During the evaluation, the feature of every identity is extracted and kept in the acknowledge base. Any other extraction for any identity will be added to the acknowledge base with its corresponding label of that identity. Every time in the evaluation step, we took 200k images for test and kept their features with their corresponding labels in the acknowledge base with any previous features extracted for any identity. That means the acknowledge base model can store the features of all images in the dataset and it can find the single identity of any face among all these identities. We achieved a classification accuracy of 99.70% on the LFW dataset and 94.02% on the YTF dataset. Table 2 and Table 3 show the classification accuracy with some methods as compared to our classification accuracy on LFW and YTF. Figures 6 and 7 demonstrate a comparison chart for previous studies with LFW and YTF.

6. Conclusions

Deep neural network is used in this paper for face reidentification. The filter technique is used to select the most important features from the features extracted by the model. This method can identify the face in different poses and different levels of illumination. The rotation technique for 360° is used for the images that have the face in different angles, while this kind of rotation cannot be done in the augmentation method in deep learning.
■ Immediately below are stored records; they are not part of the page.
-- ==== Sys2Proof/Tests/Slice0.lean ====
section
/-! SUPPORT. Tests: the well-formedness checks, the decoding of every constructor from words written out from the opcode
table, one-step vectors of spec/95_test_vectors.md, and a witness for the hypotheses of every obligation. -/

open Sys2Proof Sys2Proof.Machine

namespace Sys2Proof.Tests

/-! ## Helpers -/

/-- The next state, where there is one. -/
def next? (r : Result) : Option State :=
  match r with
  | .next t => some t
  | .fault _ => none
  | .refused _ => none

/-- A state with bytes at the power-on entry point and no budget ceiling. -/
def boot (bytes : List Byte) (s : State) : State := placeBytes 0x0100 bytes { s with budget := .max }

/-- What a step from a state leaves, seen through a view. -/
def after {α : Type} (s : State) (view : State → α) : Option α := (next? (step s)).map view

/-- A state with the byte at `HL` = 0xC000. -/
def withHL (v : Byte) (s : State) : State := { s.setRaw 0xC000 v with h := 0xC0, l := 0x00 }

/-! ## Well-formedness: an ill-formed term for each check, which the check refuses -/

theorem test_wellFormed_refuses_undefined :
    [Instr.undefined_D3, .undefined_DB, .undefined_DD, .undefined_E3, .undefined_E4, .undefined_EB, .undefined_EC,
      .undefined_ED, .undefined_F4, .undefined_FC, .undefined_FD].all (fun i => !i.wellFormed) = true := by decide

theorem test_wellFormed_accepts : (Instr.nop.wellFormed && (Instr.stop 7).wellFormed && Instr.set_7_A.wellFormed) = true := by
  decide

theorem test_romWellFormed_refuses_empty : romWellFormed [] = false := by decide

theorem test_romWellFormed_refuses_oversize : romWellFormed (List.replicate 0x8001 0) = false := by
  unfold romWellFormed; rw [List.length_replicate]; decide

theorem test_romWellFormed_accepts_full : romWellFormed (List.replicate 0x8000 0) = true := by
  unfold romWellFormed; rw [List.length_replicate]; decide

/-! ## Decoding: the word of every row, from the `encoding` column of spec/opcode_table.json, low to high opcode

Operand bytes are 0x34, or 0x34 0x12 for `nn`. -/

theorem test_decode_0x :
    decode [0b00000000] = .ok (.nop, []) ∧
    decode [0b00000001, 0x34, 0x12] = .ok (.ld_BC_nn 0x1234, []) ∧
    decode [0b00000010] = .ok (.ld_mBC_A, []) ∧
    decode [0b00000011] = .ok (.inc_BC, []) ∧
    decode [0b00000100] = .ok (.inc_B, []) ∧
    decode [0b00000101] = .ok (.dec_B, []) ∧
    decode [0b00000110, 0x34] = .ok (.ld_B_n 0x34, []) ∧
    decode [0b00000111] = .ok (.rlca, []) ∧
    decode [0b00001000, 0x34, 0x12] = .ok (.ld_mnn_SP 0x1234, []) ∧
    decode [0b00001001] = .ok (.add_HL_BC, []) ∧
    decode [0b00001010] = .ok (.ld_A_mBC, []) ∧
    decode [0b00001011] = .ok (.dec_BC, []) ∧
    decode [0b00001100] = .ok (.inc_C, []) ∧
    decode [0b00001101] = .ok (.dec_C, []) ∧
    decode [0b00001110, 0x34] = .ok (.ld_C_n 0x34, []) ∧
    decode [0b00001111] = .ok (.rrca, []) := by
  refine ⟨rfl, rfl, rfl, rfl, rfl, rfl, rfl, rfl, rfl, rfl, rfl, rfl, rfl, rfl, rfl, rfl⟩

theorem test_decode_1x :
    decode [0b00010000, 0x34] = .ok (.stop 0x34, []) ∧
    decode [0b00010001, 0x34, 0x12] = .ok (.ld_DE_nn 0x1234, []) ∧
    decode [0b00010010] = .ok (.ld_mDE_A, []) ∧
    decode [0b00010011] = .ok (.inc_DE, []) ∧
    decode [0b00010100] = .ok (.inc_D, []) ∧
    decode [0b00010101] = .ok (.dec_D, []) ∧
    decode [0b00010110, 0x34] = .ok (.ld_D_n 0x34, []) ∧
    decode [0b00010111] = .ok (.rla, []) ∧
    decode [0b00011000, 0x34] = .ok (.jr_e 0x34, []) ∧
    decode [0b00011001] = .ok (.add_HL_DE, []) ∧
    decode [0b00011010] = .ok (.ld_A_mDE, []) ∧
    decode [0b00011011] = .ok (.dec_DE, []) ∧
    decode [0b00011100] = .ok (.inc_E, []) ∧
    decode [0b00011101] = .ok (.dec_E, []) ∧
    decode [0b00011110, 0x34] = .ok (.ld_E_n 0x34, []) ∧
    decode [0b00011111] = .ok (.rra, []) := by
  refine ⟨rfl, rfl, rfl, rfl, rfl, rfl, rfl, rfl, rfl, rfl, rfl, rfl, rfl, rfl, rfl, rfl⟩

theorem test_decode_2x :
    decode [0b00100000, 0x34] = .ok (.jr_NZ_e 0x34, []) ∧
    decode [0b00100001, 0x34, 0x12] = .ok (.ld_HL_nn 0x1234, []) ∧
    decode [0b00100010] = .ok (.ld_mHLI_A, []) ∧
    decode [0b00100011] = .ok (.inc_HL, []) ∧
    decode [0b00100100] = .ok (.inc_H, []) ∧
    decode [0b00100101] = .ok (.dec_H, []) ∧
    decode [0b00100110, 0x34] = .ok (.ld_H_n 0x34, []) ∧
    decode [0b00100111] = .ok (.daa, []) ∧
    decode [0b00101000, 0x34] = .ok (.jr_Z_e 0x34, []) ∧
    decode [0b00101001] = .ok (.add_HL_HL, []) ∧
    decode [0b00101010] = .ok (.ld_A_mHLI, []) ∧
    decode [0b00101011] = .ok (.dec_HL, []) ∧
    decode [0b00101100] = .ok (.inc_L, []) ∧
    decode [0b00101101] = .ok (.dec_L, []) ∧
    decode [0b00101110, 0x34] = .ok (.ld_L_n 0x34, []) ∧
    decode [0b00101111] = .ok (.cpl, []) := by
  refine ⟨rfl, rfl, rfl, rfl, rfl, rfl, rfl, rfl, rfl, rfl, rfl, rfl, rfl, rfl, rfl, rfl⟩

theorem test_decode_3x :
    decode [0b00110000, 0x34] = .ok (.jr_NC_e 0x34, []) ∧
    decode [0b00110001, 0x34, 0x12] = .ok (.ld_SP_nn 0x1234, []) ∧
    decode [0b00110010] = .ok (.ld_mHLD_A, []) ∧
    decode [0b00110011] = .ok (.inc_SP, []) ∧
    decode [0b00110100] = .ok (.inc_mHL, []) ∧
    decode [0b00110101] = .ok (.dec_mHL, []) ∧
    decode [0b00110110, 0x34] = .ok (.ld_mHL_n 0x34, []) ∧
    decode [0b00110111] = .ok (.scf, []) ∧
    decode [0b00111000, 0x34] = .ok (.jr_C_e 0x34, []) ∧
    decode [0b00111001] = .ok (.add_HL_SP, []) ∧
    decode [0b00111010] = .ok (.ld_A_mHLD, []) ∧
    decode [0b00111011] = .ok (.dec_SP, []) ∧
    decode [0b00111100] = .ok (.inc_A, []) ∧
    decode [0b00111101] = .ok (.dec_A, []) ∧
    decode [0b00111110, 0x34] = .ok (.ld_A_n 0x34, []) ∧
    decode [0b00111111] = .ok (.ccf, []) := by
  refine ⟨rfl, rfl, rfl, rfl, rfl, rfl, rfl, rfl, rfl, rfl, rfl, rfl, rfl, rfl, rfl, rfl⟩

theorem test_decode_4x :
    decode [0b01000000] = .ok (.ld_B_B, []) ∧
    decode [0b01000001] = .ok (.ld_B_C, []) ∧
    decode [0b01000010] = .ok (.ld_B_D, []) ∧
    decode [0b01000011] = .ok (.ld_B_E, []) ∧
    decode [0b01000100] = .ok (.ld_B_H, []) ∧
    decode [0b01000101] = .ok (.ld_B_L, []) ∧
    decode [0b01000110] = .ok (.ld_B_mHL, []) ∧
    decode [0b01000111] = .ok (.ld_B_A, []) ∧
    decode [0b01001000] = .ok (.ld_C_B, []) ∧
    decode [0b01001001] = .ok (.ld_C_C, []) ∧
    decode [0b01001010] = .ok (.ld_C_D, []) ∧
    decode [0b01001011] = .ok (.ld_C_E, []) ∧
    decode [0b01001100] = .ok (.ld_C_H, []) ∧
    decode [0b01001101] = .ok (.ld_C_L, []) ∧
    decode [0b01001110] = .ok (.ld_C_mHL, []) ∧
    decode [0b01001111] = .ok (.ld_C_A, []) := by
  refine ⟨rfl, rfl, rfl, rfl, rfl, rfl, rfl, rfl, rfl, rfl, rfl, rfl, rfl, rfl, rfl, rfl⟩

theorem test_decode_5x :
    decode [0b01010000] = .ok (.ld_D_B, []) ∧
    decode [0b01010001] = .ok (.ld_D_C, []) ∧
    decode [0b01010010] = .ok (.ld_D_D, []) ∧
    decode [0b01010011] = .ok (.ld_D_E, []) ∧
    decode [0b01010100] = .ok (.ld_D_H, []) ∧
    decode [0b01010101] = .ok (.ld_D_L, []) ∧
    decode [0b01010110] = .ok (.ld_D_mHL, []) ∧
    decode [0b01010111] = .ok (.ld_D_A, []) ∧
    decode [0b01011000] = .ok (.ld_E_B, []) ∧
    decode [0b01011001] = .ok (.ld_E_C, []) ∧
    decode [0b01011010] = .ok (.ld_E_D, []) ∧
    decode [0b01011011] = .ok (.ld_E_E, []) ∧
    decode [0b01011100] = .ok (.ld_E_H, []) ∧
    decode [0b01011101] = .ok (.ld_E_L, []) ∧
    decode [0b01011110] = .ok (.ld_E_mHL, []) ∧
    decode [0b01011111] = .ok (.ld_E_A, []) := by
  refine ⟨rfl, rfl, rfl, rfl, rfl, rfl, rfl, rfl, rfl, rfl, rfl, rfl, rfl, rfl, rfl, rfl⟩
We noticed that deep learning is very important to extract the features, but with well-prepared mathematical operations on the extracted features from the deep learning, it can increase the accuracy of the model.

Data Availability

The model, extraction of weight code, features saved in acknowledge base, and the equations for evaluation code are available in the following URL: https://drive.google.com/open?id=1pXMkhAOx9zV4n8ynmer2xlF5lLeQZ3Rz.

Disclosure

The funding sponsors had no role in the design of the study; in the collection, analyses, or interpretation of data; in the writing of the manuscript; and in the decision to publish the results.

Conflicts of Interest

The authors declare that there are no conflicts of interest regarding the publication of this paper.

Authors’ Contributions

Mohammed Al-Ghaili performed programming and wrote the manuscript. Zhiyong Li supervised the study. Hamdi A.R. Ali proofread the article.

Acknowledgments

This work was partially supported by the National Natural Science Foundation of China (nos. 61672215 and 61976086), National Key R&D Program of China (no. 2018YFB1308604), and Hunan Science and Technology Innovation Project (no. 2017XK2102).